Uzun bir sessizliğin ardından, “Garip hissediyorum,” dedi sertçe yutkunurken. “Aslında ne hissettiğime anlam bile veremiyorum. Değişik. Çok değişik. Heyecanı hiç böylesine derinden yaşamamıştım. Doğru dürüst uyuyamadım bile, Nehir. Gözümün önünden o ultrason görüntüsü gitmiyor. Orada ufacık yerde duruyor ve henüz kendini göstermemiş olsa bile şimdiden beni öyle heyecanlandırıyor ki afallıyorum. Evlenip aile kuran çok arkadaşım oldu. Bebeklerini gördüm, sevdim... ama bu çok başka bir şey. Benim, Nehir, benim o. Bana ait, sana ait, bizim. Doğduğunda iki avucum kadar ancak olabilecek bir şey için şimdiden delirmiş gibiyim,” derken avuçlarını açıp yan yana getirerek parmaklarını olabildiğince araladı. Uzun uzun avuçlarına baktı, sessizce ona eşlik ettim. Sanki bebeğimiz tam da şu an avuçlarında duruyordu ve Cesur, eşsiz bir şeye bakar gibi avuçlarına bakıyordu.

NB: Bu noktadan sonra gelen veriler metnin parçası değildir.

/-! ## Starting (R29 to R31) -/

/-- A tile with no task: tile registers, scratchpad, accumulators and caches as they are (R31, R349), everything of a task at its reset
value. -/
def Tile.vacant (t : Tile) : Tile :=
  { Tile.reset with
    run := t.run, spad := t.spad, acc := t.acc, tstat := t.tstat, tcause := t.tcause, taddr := t.taddr, tepc := t.tepc,
    tvec := t.tvec, tsb := t.tsb, ctxb := t.ctxb, pwin := t.pwin, preq := t.preq, tcause2 := t.tcause2, taddr2 := t.taddr2,
    gcc := t.gcc, guc := t.guc, bstat := t.bstat, cache := t.cache, tlb := t.tlb, icache := t.icache, stamp := t.stamp,
    side := t.side, nextTag := t.nextTag, pre := t.pre, fwStop := t.fwStop, brimStop := t.brimStop, since := t.since,
    haltAt := t.haltAt, haltFtb := t.haltFtb, traced := t.traced, tested := t.tested }

/-- The state of R29 on a tile that pops record `r`, with the acquire of R30. -/
def Tile.start (t : Tile) (r : Rec) (ws : BitVec 64) (spclr : Bool) (gang : Option Nat) (member : Nat) (now : BitVec 64) :
    Tile :=
  let x : Engine := ⟨r.code &&& ~~~3#64, 0, none⟩
  let u := (acquireAt 3 t).vacant
  let u := { u with
    run := .running, spad := if spclr then Mem.empty else u.spad, acc := if spclr then [] else u.acc,
    widsplit := ws, task := some ⟨r, gang, member, bits r.code 1 0⟩, since := now }
  ((((u.placeAll x).setX 2 (gloved r.frame)).setX 3 (gloved r.wid)).setX 4 (gloved r.join))

/-- Start a record on tile `g`. -/
def startTask (g : Nat) (r : Rec) (ws : BitVec 64) (spclr : Bool) (gang : Option Nat) (member : Nat) (s : State) : State :=
  s.setTileAt g ((s.tileAt g).start r ws spclr gang member s.ftb)

/-! ## Gang reservations (R397) -/

/-- A cluster that can host a gang of a side (R397, R409, R416), none of its tiles gated (R52; log 29). -/
def State.hostsGang (s : State) (d c : Nat) (side : Bool) : Bool :=
  (List.range 4).all fun k =>
    let g := 16 * d + 4 * c + k
    ((s.tileAt g).side == side) && !s.retired g && !s.gatedTile g && !s.moving g

/-- Tiles of a cluster that run tasks. -/
def State.running (s : State) (d c : Nat) : Nat :=
  ((List.range 4).filter fun k => (s.tileAt (16 * d + 4 * c + k)).task.isSome).length

/-- The cluster a gang of a side reserves: fewest running tiles, then lowest index. -/
def State.chooseCluster (s : State) (d : Nat) (side : Bool) : Option Nat :=
  let l := (List.range 4).filter fun c => s.hostsGang d c side
  match least (l.map fun c => 4 * s.running d c + c) with
  | some x => some (x % 4)
  | none => none
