-- ==== Sys2Proof/Machine/Place.lean ====
section
/-!
DEFINITION. A state in which a given word is what the next step fetches and runs (log 12): tile 0 of die 0 runs a task whose
page, tables and memory hold the word, and the engine the word belongs to is the one that moves.
-/

namespace Sys2Proof.Machine

/-- The address at which the word is placed. -/
def placeAddr : BitVec 64 := 0x1000#64

/-- The page that holds it: 16 KiB from address 0, mapped to itself, uncached, with every right on both sides. -/
def placePage (learner : Bool) : TlbEntry := ⟨0, 2 ^ 14, 0, 0, true, true, true, true, true, learner⟩

/-- Tile 0 at the word. -/
def placeTile (e : Eng) (t : Tile) : Tile :=
  let here : Engine := ⟨placeAddr, 0, none⟩
  let past : Engine := ⟨placeAddr + 4#64, 1, none⟩
  { t with
    run := .running, level := .task, cut := none, late := none, icache := [],
    eS := if e = .S then here else past, eV := here, eM := here, eD := here,
    tlb := tlbFill (placePage t.side) t.tlb,
    task := some ((t.task).getD ⟨⟨placeAddr, 0#64, 0#64, 0#64⟩, none, 0, 0⟩) }

/-- Die 0's tables with a region from address 0 in which every class has every right, and every slice right, and its translation on. -/
def placeTables (s : State) : State :=
  let s := s.setDieReg 0 0x0 (s.dieReg 0 0x0 ||| 1#64)
  let s := s.setDieReg 0 0x8 (s.dieReg 0 0x8 ||| 1#64)
  let s := s.setDieReg 0 0x18 0#64
  let s := s.setDieReg 0 0x1000 1#64
  let s := s.setDieReg 0 0x1008 0xFFFF#64
  let s := s.setDieReg 0 0x1010 0xFFFFFFFFFFFF#64
  let s := s.setDieReg 0 0x1800 3#64
  s.setDieReg 0 0x1808 3#64

/-- Place a word so that the next step fetches and runs it. -/
def placeWord (s : State) (w : BitVec 32) : State :=
  let e := wordEngine w
  let s := placeTables { s with cur := 0, agenda := [.engine 0 e], frozen := false, fatal := false }
  let s := s.setTileAt 0 (placeTile e (s.tileAt 0))
  { s with mem := s.mem.write placeAddr.toNat (gloved (w.setWidth 64)) }

end Sys2Proof.Machine
end

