-- ==== Sys2Proof/Laws/PerInstr.lean ====
section
/-!
SUPPORT. One lemma for each row of the table: the decoder reads the encoder's word back (R114 to R123).
-/

set_option linter.unusedSimpArgs false

namespace Sys2Proof.Laws

/-- Every legal instruction with a word is what its word decodes to. -/
def Encoding.Statement (i : Instr) : Prop := i.wellFormed = true → ∀ w, encode i = some w → decode w = .ok i

/-- A field above the lower part of a concatenation. -/
theorem Encoding.ex_hi {v w : Nat} (x : BitVec v) (y : BitVec w) (s l : Nat) (h : w ≤ s) :
    @BitVec.extractLsb' (v + w) s l (x ++ y) = x.extractLsb' (s - w) l := BitVec.extractLsb'_append_eq_of_le h

/-- A field within the lower part. -/
theorem Encoding.ex_lo {v w : Nat} (x : BitVec v) (y : BitVec w) (s l : Nat) (h : s + l ≤ w) :
    @BitVec.extractLsb' (v + w) s l (x ++ y) = y.extractLsb' s l := BitVec.extractLsb'_append_eq_of_add_le h

/-- The whole of a field. -/
theorem Encoding.ex_all {n : Nat} (x : BitVec n) : x.extractLsb' 0 n = x := by simp

/-- The function code of `fence.drain` holds ordering 5. -/
theorem Encoding.drain_order {w : BitVec 32} (h : w.extractLsb' 0 6 = 44#6) : w.extractLsb' 3 3 = 5#3 := by
  have e : w.extractLsb' 3 3 = (w.extractLsb' 0 6).extractLsb' 3 3 := by
    ext i hi
    simp only [BitVec.getElem_extractLsb', BitVec.getLsbD_extractLsb']
    have : 3 + i < 6 := by omega
    simp [this]
  rw [e, h]; rfl

/-- A word whose bit 5 is set does not hold 0 in its low six bits. -/
theorem Encoding.low_six {w : BitVec 32} (h : w.extractLsb' 5 1 = 1#1) : ¬ w.extractLsb' 0 6 = 0#6 := by
  intro q
  have e : w.extractLsb' 5 1 = (w.extractLsb' 0 6).extractLsb' 5 1 := by
    ext i hi
    simp only [BitVec.getElem_extractLsb', BitVec.getLsbD_extractLsb']
    have : 5 + i < 6 := by omega
    simp [this]
  rw [e, q] at h
  exact absurd h (by decide)

/-- A word with the tag of S is read by S's layout. -/
theorem Encoding.decS {w : BitVec 32} {i : Instr} (hw : i.wellFormed = true) (h : (w.extractLsb' 30 2).toNat = 0)
    (h2 : decodeS w = .ok i) : decode w = .ok i := by
  simp only [decode, decodeFields, wordEngine, h, h2, hw, if_true]

/-- A word with the tag of V is read by V's layout. -/
theorem Encoding.decV {w : BitVec 32} {i : Instr} (hw : i.wellFormed = true) (h : (w.extractLsb' 30 2).toNat = 1)
    (h2 : decodeV w = .ok i) : decode w = .ok i := by
  simp only [decode, decodeFields, wordEngine, h, h2, hw, if_true]

/-- A word with the tag of M is read by M's layout. -/
theorem Encoding.decM {w : BitVec 32} {i : Instr} (hw : i.wellFormed = true) (h : (w.extractLsb' 30 2).toNat = 2)
    (h2 : decodeM w = .ok i) : decode w = .ok i := by
  simp only [decode, decodeFields, wordEngine, h, h2, hw, if_true]

/-- A word with the tag of D is read by D's layout. -/
theorem Encoding.decD {w : BitVec 32} {i : Instr} (hw : i.wellFormed = true) (h : (w.extractLsb' 30 2).toNat = 3)
    (h2 : decodeD w = .ok i) : decode w = .ok i := by
  simp only [decode, decodeFields, wordEngine, h, h2, hw, if_true]

/-- ADD (R133). -/
theorem Encoding.add (d a b : BitVec 6) : Statement (.add d a b) := by
  intro hw w h
  cases h
  generalize hx : (0x0#8 ++ d ++ a ++ b ++ 0x0#6 : BitVec 32) = x
  have ⟨hE, h1, h2, f0, f1, f2⟩ : (x.extractLsb' 30 2).toNat = 0 ∧ (x.extractLsb' 24 6).toNat = 0 ∧
      (x.extractLsb' 0 6).toNat = 0 ∧ x.extractLsb' 18 6 = d ∧ x.extractLsb' 12 6 = a ∧ x.extractLsb' 6 6 = b := by
    subst hx; simp (disch := decide) only [ex_hi, ex_lo, ex_all, Nat.reduceSub, BitVec.reduceExtractLsb', BitVec.reduceToNat, and_self]
  exact decS hw hE (by unfold decodeS; rw [h1, h2, f0, f1, f2]; exact rfl)

/-- SUB (R133). -/
theorem Encoding.sub (d a b : BitVec 6) : Statement (.sub d a b) := by
  intro hw w h
  cases h
  generalize hx : (0x0#8 ++ d ++ a ++ b ++ 0x1#6 : BitVec 32) = x
  have ⟨hE, h1, h2, f0, f1, f2⟩ : (x.extractLsb' 30 2).toNat = 0 ∧ (x.extractLsb' 24 6).toNat = 0 ∧
      (x.extractLsb' 0 6).toNat = 1 ∧ x.extractLsb' 18 6 = d ∧ x.extractLsb' 12 6 = a ∧ x.extractLsb' 6 6 = b := by
    subst hx; simp (disch := decide) only [ex_hi, ex_lo, ex_all, Nat.reduceSub, BitVec.reduceExtractLsb', BitVec.reduceToNat, and_self]
  exact decS hw hE (by unfold decodeS; rw [h1, h2, f0, f1, f2]; exact rfl)

/-- AND (R133). -/
theorem Encoding.and (d a b : BitVec 6) : Statement (.and d a b) := by
  intro hw w h
  cases h
  generalize hx : (0x0#8 ++ d ++ a ++ b ++ 0x2#6 : BitVec 32) = x
  have ⟨hE, h1, h2, f0, f1, f2⟩ : (x.extractLsb' 30 2).toNat = 0 ∧ (x.extractLsb' 24 6).toNat = 0 ∧
      (x.extractLsb' 0 6).toNat = 2 ∧ x.extractLsb' 18 6 = d ∧ x.extractLsb' 12 6 = a ∧ x.extractLsb' 6 6 = b := by
    subst hx; simp (disch := decide) only [ex_hi, ex_lo, ex_all, Nat.reduceSub, BitVec.reduceExtractLsb', BitVec.reduceToNat, and_self]
  exact decS hw hE (by unfold decodeS; rw [h1, h2, f0, f1, f2]; exact rfl)
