/-- dwin on a window that is not open and owes nothing unbinds it for handle 0, binds it with a valid grant's target,
pier, rights and allowance, and traps FAB with the handle otherwise (a window whose copies have made all their packets
owes nothing once these are handed over). dspan on an idle window with C and at most one awaited close opens the next
generation when its time has come and else waits for it (the spacing expiry moves the clock there and opens);
dspan.retry reopens the oldest broken generation under the next attempt and sends the note. dkey on an open window
issues the keystone with the count, ends the span, and stays until its packets are handed over, then passes. -/
def Obligations.WindowWordResult : Prop :=
  ∀ (g a b d w : BitVec 4) (h : BitVec 64) (x : Window) (s : State), EReady .D g s →
    let wn := w.toNat
    let dst := fun (y : Window) => ((s.tileOf y.target).map (· / 16)).getD 24
    (s.tile.getA a.toNat = gloved h → (∀ y, s.tile.win? wn = some y → y.st ≠ .open ∧ y.outq = [] ∧ y.awaits = [] ∧
        ∀ c ∈ s.tile.dcmds, c.unissued s.cur wn = false) →
      (h = 0#64 → exec (.dwin g a w) s = went .D s { s.tile with wins := mapDel s.tile.wins wn }) ∧
      (h ≠ 0#64 → let e0 := s.dieReg (s.cur / 16) (0x10000 + 16 * (h.toNat % 65536))
        let e1 := s.dieReg (s.cur / 16) (0x10000 + 16 * (h.toNat % 65536) + 8)
        if h.toNat < 2 ^ 32 ∧ h.toNat % 65536 < 4096 ∧ bit e0 63 = true ∧ bits e0 47 32 = h.toNat / 65536 ∧
            bit e0 (if s.tile.side = true then 62 else 61) = true ∧ 1 ≤ bits e1 10 0 ∧ bits e1 10 0 ≤ 1024 then
          exec (.dwin g a w) s = went .D s (withWin s.tile wn ⟨h, e0.setWidth 19, bits e1 27 16, bit e0 58, bit e0 59, bit e0 60,
            bits e1 10 0, .idle, 0, 0, 0, false, 0, 0#64, [], [], [], [], [], false⟩)
        else exec (.dwin g a w) s = .next (preciseTrap .D ⟨cFAB, 0, h, none⟩ [] s))) ∧
    (s.tile.win? wn = some x → x.canC = true →
      (x.st = .idle → x.awaits.length ≤ 1 → (s.tile.spanOf wn = none ∨ s.tile.spanOf wn = some none) → let due := if x.opened = true then x.spanAt + 200#64 else 0#64
        (due.toNat ≤ s.ftb.toNat →
          exec (.dspan g w) s = went .D s { withWin s.tile wn (opened x s.ftb) with spanWait := none }) ∧
        (s.ftb.toNat < due.toNat →
          exec (.dspan g w) s = .next (s.setTile { s.tile with spanWait := some (wn, s.tile.eD.pos, none) }) ∧
          (s.tile.spanOf wn = some none → exec (.dspanSpacingExpiry s.cur wn) s =
            .next ((s.until due).setTile (Tile.pass { withWin s.tile wn (opened x due) with spanWait := none } .D))))) ∧
      (∀ k rest, x.st = .broken → x.broken = k :: rest → (s.tile.spanOf wn = none ∨ s.tile.spanOf wn = some (some k)) →
          (∀ p ∈ x.injected, p.1 ≠ k) →
        exec (.dspanRetry g w) s = .next (sent (s.setTile (Tile.pass { withWin s.tile wn (reopened x k) with spanWait := none } .D))
          (winPacket 3 s.cur wn (dst x) (.reopen x.pier k ((mapGet 0 x.atts k + 1) % 4) s.cur wn))))) ∧
    (∀ (tag fa : BitVec 64), s.tile.win? wn = some x → x.st = .open → x.scount ≤ 8388607 → s.tile.dcmds.length < 64 →
      s.tile.getA d.toNat = gloved tag → s.tile.getA a.toNat = gloved fa → tag.toNat < 512 →
      let off := fa.toNat % 2 ^ 32 - (0x80000000 + 0x200000 * wn)
      (fa.toNat % 2 ^ 32) % 8 = 0 → 0x80000000 + 0x200000 * wn ≤ fa.toNat % 2 ^ 32 → off < 0x200000 →
      (Eng.D, s.tile.eD.pos) ∉ s.tile.sending → s.tile.counted s.cur wn = true →
      let v := s.tile.getA b.toNat
      let p := winPacket 3 s.cur wn (dst x)
        (.keystone x.pier x.gen x.att x.scount ((s.tileOf x.target).getD 0) off (s.ingress s.cur) v s.cur wn)
      let left := x.broken.filter fun k => decide (k ≠ x.gen)
      let y : Window := { x with
        outq := x.outq ++ [p], awaits := x.awaits ++ [⟨x.gen, x.att, x.scount, off, v, tag.toNat, s.ftb, x.vstm⟩],
        broken := left, st := if left = [] then .idle else .broken }
      exec (.dkey g d a b w) s = .next (s.setTile { withWin s.tile wn y with
        dcmds := s.tile.dcmds ++ [⟨s.refOf .D, .key wn, GWord.zero, GWord.zero, GWord.zero, 0#9, [], none, 0#64, [], [], 0, false, true,
          some (wn, x.gen), tag.toNat, true, 0, 0, [], [], false⟩], sending := s.tile.sending ++ [(Eng.D, s.tile.eD.pos)] })) ∧
    ((Eng.D, s.tile.eD.pos) ∈ s.tile.sending → (∀ q ∈ s.tile.wins, q.2.outq = []) →
      exec (.dkey g d a b w) s = went .D s { s.tile with sending := s.tile.sending.erase (Eng.D, s.tile.eD.pos) })
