-- ==== Sys2Proof/Laws/Eff.lean ====
section
/-!
SUPPORT. How the steps of a word compose, what each basic action answers, and what each access to tiles, dies and registers reads
after each write.
-/

namespace Sys2Proof.Machine

variable {α β : Type}

/-! ## Actions -/

@[simp] theorem eff_pure (a : α) (s : State) : (pure a : Eff α) s = .ok (a, s) := rfl

@[simp] theorem eff_bind (f : Eff α) (g : α → Eff β) (s : State) :
    (f >>= g) s = match f s with
      | .ok (a, s') => g a s'
      | .error e => .error e := by
  simp only [Bind.bind, StateT.bind, Except.bind]; cases f s <;> rfl

@[simp] theorem eff_run (f : Eff α) (s : State) : f.run s = f s := rfl

@[simp] theorem stop_apply (r : Stop) (s : State) : (stop r : Eff α) s = .error r := rfl

@[simp] theorem waitWord_apply (s : State) : (waitWord : Eff α) s = .error .wait := rfl

@[simp] theorem raise_apply (c k : Nat) (i : BitVec 64) (s : State) :
    (raise c k i : Eff α) s = .error (.trap ⟨c, k, i, none⟩ []) := rfl

@[simp] theorem waitUnless_true (s : State) : waitUnless true s = .ok ((), s) := rfl

@[simp] theorem waitUnless_false (s : State) : waitUnless false s = .error .wait := rfl

@[simp] theorem raiseIf_false (c k : Nat) (i : BitVec 64) (s : State) : raiseIf false c k i s = .ok ((), s) := rfl

@[simp] theorem raiseIf_true (c k : Nat) (i : BitVec 64) (s : State) :
    raiseIf true c k i s = .error (.trap ⟨c, k, i, none⟩ []) := rfl

@[simp] theorem getTile_apply (s : State) : getTile s = .ok (s.tile, s) := rfl

@[simp] theorem modTile_apply (f : Tile → Tile) (s : State) : modTile f s = .ok ((), s.setTile (f s.tile)) := rfl

@[simp] theorem curTile_apply (s : State) : curTile s = .ok (s.cur, s) := rfl

@[simp] theorem getsState_apply (f : State → α) (s : State) : getsState f s = .ok (f s, s) := rfl

@[simp] theorem modState_apply (f : State → State) (s : State) : modState f s = .ok ((), f s) := rfl

@[simp] theorem freshTurn_apply (s : State) : freshTurn s = .ok (s.fresh, { s with fresh := s.fresh + 1 }) := rfl

/-! ## Words with their own glove (R89 to R91) -/

/-- A word that a producing lane wrote is delivered as it is. -/
@[simp] theorem checkWord_gloved (d : BitVec 64) : checkWord (gloved d) = .ok d false := by
  simp [checkWord, gloved]

/-- A consuming lane delivers a word that a producing lane wrote and changes nothing. -/
@[simp] theorem check_gloved (d : BitVec 64) (i : BitVec 64) (s : State) : check (gloved d) i s = .ok (d, s) := by
  simp [check]

/-- A consuming lane that corrects a single error counts it in GCC. -/
theorem check_corrected {w : GWord} {d : BitVec 64} (h : checkWord w = .ok d true) (i : BitVec 64) (s : State) :
    check w i s = .ok (d, s.setTile { s.tile with gcc := s.tile.gcc + 1#64 }) := by
  simp [check, h]

/-- A consuming lane that finds an uncorrectable word raises GLOVE. -/
theorem check_bad {w : GWord} (h : checkWord w = .bad) (i : BitVec 64) (s : State) :
    check w i s = .error (.trap ⟨cGLOVE, 0, i, none⟩ []) := by
  simp [check, h]

/-! ## Tiles and dies -/

@[simp] theorem tileAt_setTileAt_self (s : State) (g : Nat) (t : Tile) : (s.setTileAt g t).tileAt g = t := by
  simp [State.tileAt, State.setTileAt]

theorem tileAt_setTileAt_other (s : State) {g k : Nat} (t : Tile) (h : k ≠ g) : (s.setTileAt g t).tileAt k = s.tileAt k := by
  simp [State.tileAt, State.setTileAt, mapGet_mapPut_other _ _ _ h]

@[simp] theorem tile_setTile (s : State) (t : Tile) : (s.setTile t).tile = t := by
  simp [State.tile, State.setTile, State.setTileAt, State.tileAt]

@[simp] theorem setTileAt_cur (s : State) (g : Nat) (t : Tile) : (s.setTileAt g t).cur = s.cur := rfl

@[simp] theorem setTile_cur (s : State) (t : Tile) : (s.setTile t).cur = s.cur := rfl

theorem mapPut_mapPut (m : SMap α) (n : Nat) (v w : α) : mapPut (mapPut m n v) n w = mapPut m n w := by
  induction m with
  | nil => simp [mapPut]
  | cons p t ih =>
    obtain ⟨k, x⟩ := p
    by_cases h : n = k
    · subst h; simp [mapPut]
    · by_cases h' : n < k <;> simp [mapPut, h, h', ih]

@[simp] theorem setTileAt_setTileAt (s : State) (g : Nat) (t u : Tile) : (s.setTileAt g t).setTileAt g u = s.setTileAt g u := by
  simp [State.setTileAt, mapPut_mapPut]

@[simp] theorem setTile_setTile (s : State) (t u : Tile) : (s.setTile t).setTile u = s.setTile u := by
  simp [State.setTile]

@[simp] theorem dieAt_setDieAt_self (s : State) (d : Nat) (x : Die) : (s.setDieAt d x).dieAt d = x := by
  simp [State.dieAt, State.setDieAt]

theorem dieAt_setDieAt_other (s : State) {d k : Nat} (x : Die) (h : k ≠ d) : (s.setDieAt d x).dieAt k = s.dieAt k := by
  simp [State.dieAt, State.setDieAt, mapGet_mapPut_other _ _ _ h]

@[simp] theorem dieAt_setTileAt (s : State) (g d : Nat) (t : Tile) : (s.setTileAt g t).dieAt d = s.dieAt d := rfl

@[simp] theorem dieAt_setTile (s : State) (d : Nat) (t : Tile) : (s.setTile t).dieAt d = s.dieAt d := rfl

@[simp] theorem tileAt_setDieAt (s : State) (g d : Nat) (x : Die) : (s.setDieAt d x).tileAt g = s.tileAt g := rfl

@[simp] theorem tile_setDieAt (s : State) (d : Nat) (x : Die) : (s.setDieAt d x).tile = s.tile := rfl

@[simp] theorem dieReg_setTile (s : State) (t : Tile) (d o : Nat) : (s.setTile t).dieReg d o = s.dieReg d o := rfl

@[simp] theorem dieReg_setTileAt (s : State) (g : Nat) (t : Tile) (d o : Nat) : (s.setTileAt g t).dieReg d o = s.dieReg d o := rfl

@[simp] theorem dieReg_setDieReg_self (s : State) (d o : Nat) (v : BitVec 64) : (s.setDieReg d o v).dieReg d o = v := by
  simp [State.dieReg, State.setDieReg]

theorem dieReg_setDieReg_other (s : State) (d : Nat) {o p : Nat} (v : BitVec 64) (h : p ≠ o) :
    (s.setDieReg d o v).dieReg d p = s.dieReg d p := by
  simp [State.dieReg, State.setDieReg, mapGet_mapSet_other _ _ _ h]

@[simp] theorem tileAt_setDieReg (s : State) (g d o : Nat) (v : BitVec 64) : (s.setDieReg d o v).tileAt g = s.tileAt g := rfl

@[simp] theorem tile_setDieReg (s : State) (d o : Nat) (v : BitVec 64) : (s.setDieReg d o v).tile = s.tile := rfl

/-! ## Registers (R115, R131) -/

@[simp] theorem getX_zero (t : Tile) : t.getX 0 = GWord.zero := by simp [Tile.getX]

@[simp] theorem getX_setX_self (t : Tile) {r : Nat} (w : GWord) (h : r ≠ 0) : (t.setX r w).getX r = w := by
  simp [Tile.getX, Tile.setX, h]

theorem getX_setX_other (t : Tile) {r q : Nat} (w : GWord) (h : q ≠ r) : (t.setX r w).getX q = t.getX q := by
  by_cases h0 : r = 0 <;> by_cases h1 : q = 0 <;> simp [Tile.getX, Tile.setX, h0, h1, mapGet_mapSet_other _ _ _ h]

@[simp] theorem putX_level (t : Tile) (r : Nat) (w : GWord) : (t.putX r w).level = t.level := by
  unfold Tile.putX Tile.setX; cases h : t.level <;> by_cases h0 : r = 0 <;> simp [h, h0]

@[simp] theorem getX_putX_self (t : Tile) {r : Nat} (w : GWord) (h : r ≠ 0) : (t.putX r w).getX r = w := by
  unfold Tile.putX; cases t.level
  · exact getX_setX_self t w h
  · exact getX_setX_self t w h

theorem getX_putX_other (t : Tile) {r q : Nat} (w : GWord) (h : q ≠ r) : (t.putX r w).getX q = t.getX q := by
  unfold Tile.putX; cases t.level
  · exact getX_setX_other t w h
  · exact getX_setX_other t w h

@[simp] theorem getV_setV_self (t : Tile) (r i : Nat) (w : GWord) : (t.setV r i w).getV r i = w := by
  simp [Tile.getV, Tile.setV]

theorem getV_setV_other (t : Tile) {r i q j : Nat} (w : GWord) (h : 128 * q + j ≠ 128 * r + i) :
    (t.setV r i w).getV q j = t.getV q j := by
  simp [Tile.getV, Tile.setV, mapGet_mapSet_other _ _ _ h]

@[simp] theorem getS_setS_self (t : Tile) (r : Nat) (w : GWord) : (t.setS r w).getS r = w := by
  simp [Tile.getS, Tile.setS]

theorem getS_setS_other (t : Tile) {r q : Nat} (w : GWord) (h : q ≠ r) : (t.setS r w).getS q = t.getS q := by
  simp [Tile.getS, Tile.setS, mapGet_mapSet_other _ _ _ h]

@[simp] theorem eng_setEng_self (t : Tile) (e : Eng) (x : Engine) : (t.setEng e x).eng e = x := by cases e <;> rfl

theorem eng_setEng_other (t : Tile) {e f : Eng} (x : Engine) (h : f ≠ e) : (t.setEng e x).eng f = t.eng f := by
  cases e <;> cases f <;> first | rfl | exact absurd rfl h

end Sys2Proof.Machine
end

“İnan içim içime sığmıyor, dışarıya yansıtamıyorum ama durum bu. Şu dünyada gerçekten bana ait olan pek bir şey yoktu. Önce seni buldum, benim için aslında asıl güzel olan sensin. Sen bana her şeysin, Nehir,” dediğinde bana öyle bir baktı ki nefesimin kesildiğini hissettim, kalbim gümbürdedi. “Batabileceğim kadar bataklığa battım, kana bulandım, kirlendim, kötüleştim, kalbim buzlaştı, merhameti unuttum, iyiliği yabancılamaya başladım... sonra kader senin düz bir çizgi şeklinde ilerleyen yolunu aniden kıvırarak bana çevirdi. Seni ilk gördüğüm anda hissettiğim o farklı his neyse onun peşinden gittiğim için asla pişman olmadım. Seni yaşamak kaybettiğim ne varsa bana geri kazandırdı. Hayatıma bir kadının dâhil olacağı düşüncesinden bile rahatsız olurdum ama senden sonra tek istediğim hayatımı ele geçirmen oldu. Seni gördüm ve sana yenileceğimi anladım, Nehir. Hiç savaşmadım, beni işgal etmene izin verdim. Senin benimle savaşmanı izlemek bile güzel hissettiriyordu, bazı anlarda sinirimi bozsa da.”

Güldü, güldüm. Bana gerçek anlamda kıymetli bir şeye sahipmiş gibi baktı. Ona asıl kıymetli şey oymuş gibi baktım.

“Bu ana gelebileceğimizi düşünmek bile hayaldi. Başrolünde senin olduğun çok hayalim vardı, evet ama bunu hayal dahi edememiştim. Şimdiyse benden bir parçayı içinde taşıyorsun. Bu bana nasıl hissettiriyor biliyor musun?” Cevap vermemi beklemedi. “Sonunda evimi bulmuşum gibi,” dedi. Gözyaşları usulca gözlerimi kuşattı ama damlaların düşmesine izin vermedim. Ardından Cesur bana doğru eğilip avucunu karnımın üzerine yerleştirerek hafifçe bastırdı.

“Sen benim evimsin, fırtına kuşu,” diye fısıldadı. Daha sonra sanki düşündüğü şey ona ağır geliyormuş gibi gözlerini kapattı. “Korkutucu görünebilirim, korkutucu gücüm olabilir ama böyle bir şeyi asla yapmam. Ona vurmam. Asla. Elim sadece ve sadece onu sevmek için havaya kalkar.”

Ellerim yanaklarına kondu, içimdeki yoğunluğu ona hissettirmek istercesine avuçlarımın arasında yüzünü sıkıştırdım. Gözlerimdeki ıslanma iyice çoğalırken içime titrek bir soluk çektim. “Sen iyi bir baba olacaksın, Cesur.”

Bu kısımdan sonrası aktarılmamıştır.